Dataset entries

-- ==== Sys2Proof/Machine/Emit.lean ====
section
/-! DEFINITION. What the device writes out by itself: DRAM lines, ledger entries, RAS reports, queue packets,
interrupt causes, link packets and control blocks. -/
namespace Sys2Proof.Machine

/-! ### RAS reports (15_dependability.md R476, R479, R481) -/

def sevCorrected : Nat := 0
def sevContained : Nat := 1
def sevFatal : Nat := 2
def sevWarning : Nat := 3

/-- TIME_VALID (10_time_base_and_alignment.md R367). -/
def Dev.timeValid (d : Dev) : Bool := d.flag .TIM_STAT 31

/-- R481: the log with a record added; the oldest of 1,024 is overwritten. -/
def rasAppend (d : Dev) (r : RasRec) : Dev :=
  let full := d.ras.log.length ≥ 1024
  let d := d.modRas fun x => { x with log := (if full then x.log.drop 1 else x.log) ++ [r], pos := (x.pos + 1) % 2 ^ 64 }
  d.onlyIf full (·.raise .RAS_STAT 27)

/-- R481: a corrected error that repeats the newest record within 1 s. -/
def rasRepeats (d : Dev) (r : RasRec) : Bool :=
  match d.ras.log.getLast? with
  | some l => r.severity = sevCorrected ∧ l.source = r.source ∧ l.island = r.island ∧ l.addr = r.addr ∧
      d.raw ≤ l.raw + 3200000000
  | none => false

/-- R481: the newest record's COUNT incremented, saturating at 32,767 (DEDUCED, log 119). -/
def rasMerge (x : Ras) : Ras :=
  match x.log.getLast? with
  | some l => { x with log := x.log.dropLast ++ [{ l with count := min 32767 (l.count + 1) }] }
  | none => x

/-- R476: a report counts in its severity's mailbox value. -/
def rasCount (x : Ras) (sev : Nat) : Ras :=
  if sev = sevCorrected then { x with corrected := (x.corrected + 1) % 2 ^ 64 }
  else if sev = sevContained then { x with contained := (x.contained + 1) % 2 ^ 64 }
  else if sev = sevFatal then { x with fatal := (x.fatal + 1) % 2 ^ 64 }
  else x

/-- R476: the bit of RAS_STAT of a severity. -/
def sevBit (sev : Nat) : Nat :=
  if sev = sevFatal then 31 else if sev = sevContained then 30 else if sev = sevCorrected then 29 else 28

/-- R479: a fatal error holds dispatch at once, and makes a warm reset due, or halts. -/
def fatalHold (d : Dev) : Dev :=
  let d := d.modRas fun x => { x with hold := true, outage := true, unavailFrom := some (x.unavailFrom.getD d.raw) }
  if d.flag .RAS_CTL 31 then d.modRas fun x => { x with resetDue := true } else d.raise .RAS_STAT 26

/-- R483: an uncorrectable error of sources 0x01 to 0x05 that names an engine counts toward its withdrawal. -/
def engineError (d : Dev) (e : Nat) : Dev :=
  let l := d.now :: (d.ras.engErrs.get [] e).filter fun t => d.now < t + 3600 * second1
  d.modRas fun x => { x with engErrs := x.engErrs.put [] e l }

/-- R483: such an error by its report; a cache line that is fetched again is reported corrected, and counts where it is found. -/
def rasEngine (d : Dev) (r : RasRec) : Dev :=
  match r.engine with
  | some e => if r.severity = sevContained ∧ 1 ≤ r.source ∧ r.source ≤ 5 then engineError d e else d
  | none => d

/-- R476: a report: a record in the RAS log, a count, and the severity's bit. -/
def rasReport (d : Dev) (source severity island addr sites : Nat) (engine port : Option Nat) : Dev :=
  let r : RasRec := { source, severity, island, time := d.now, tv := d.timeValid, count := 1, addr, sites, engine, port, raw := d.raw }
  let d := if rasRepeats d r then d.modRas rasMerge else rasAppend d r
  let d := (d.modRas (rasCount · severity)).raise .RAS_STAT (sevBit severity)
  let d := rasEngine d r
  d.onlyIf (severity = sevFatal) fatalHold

EXERCISE DIRECTIONS.
Which lines above contain the word "fatalHold"? Copy each of them.

EXPECTED OUTPUT.
def fatalHold (d : Dev) : Dev :=
  d.onlyIf (severity = sevFatal) fatalHold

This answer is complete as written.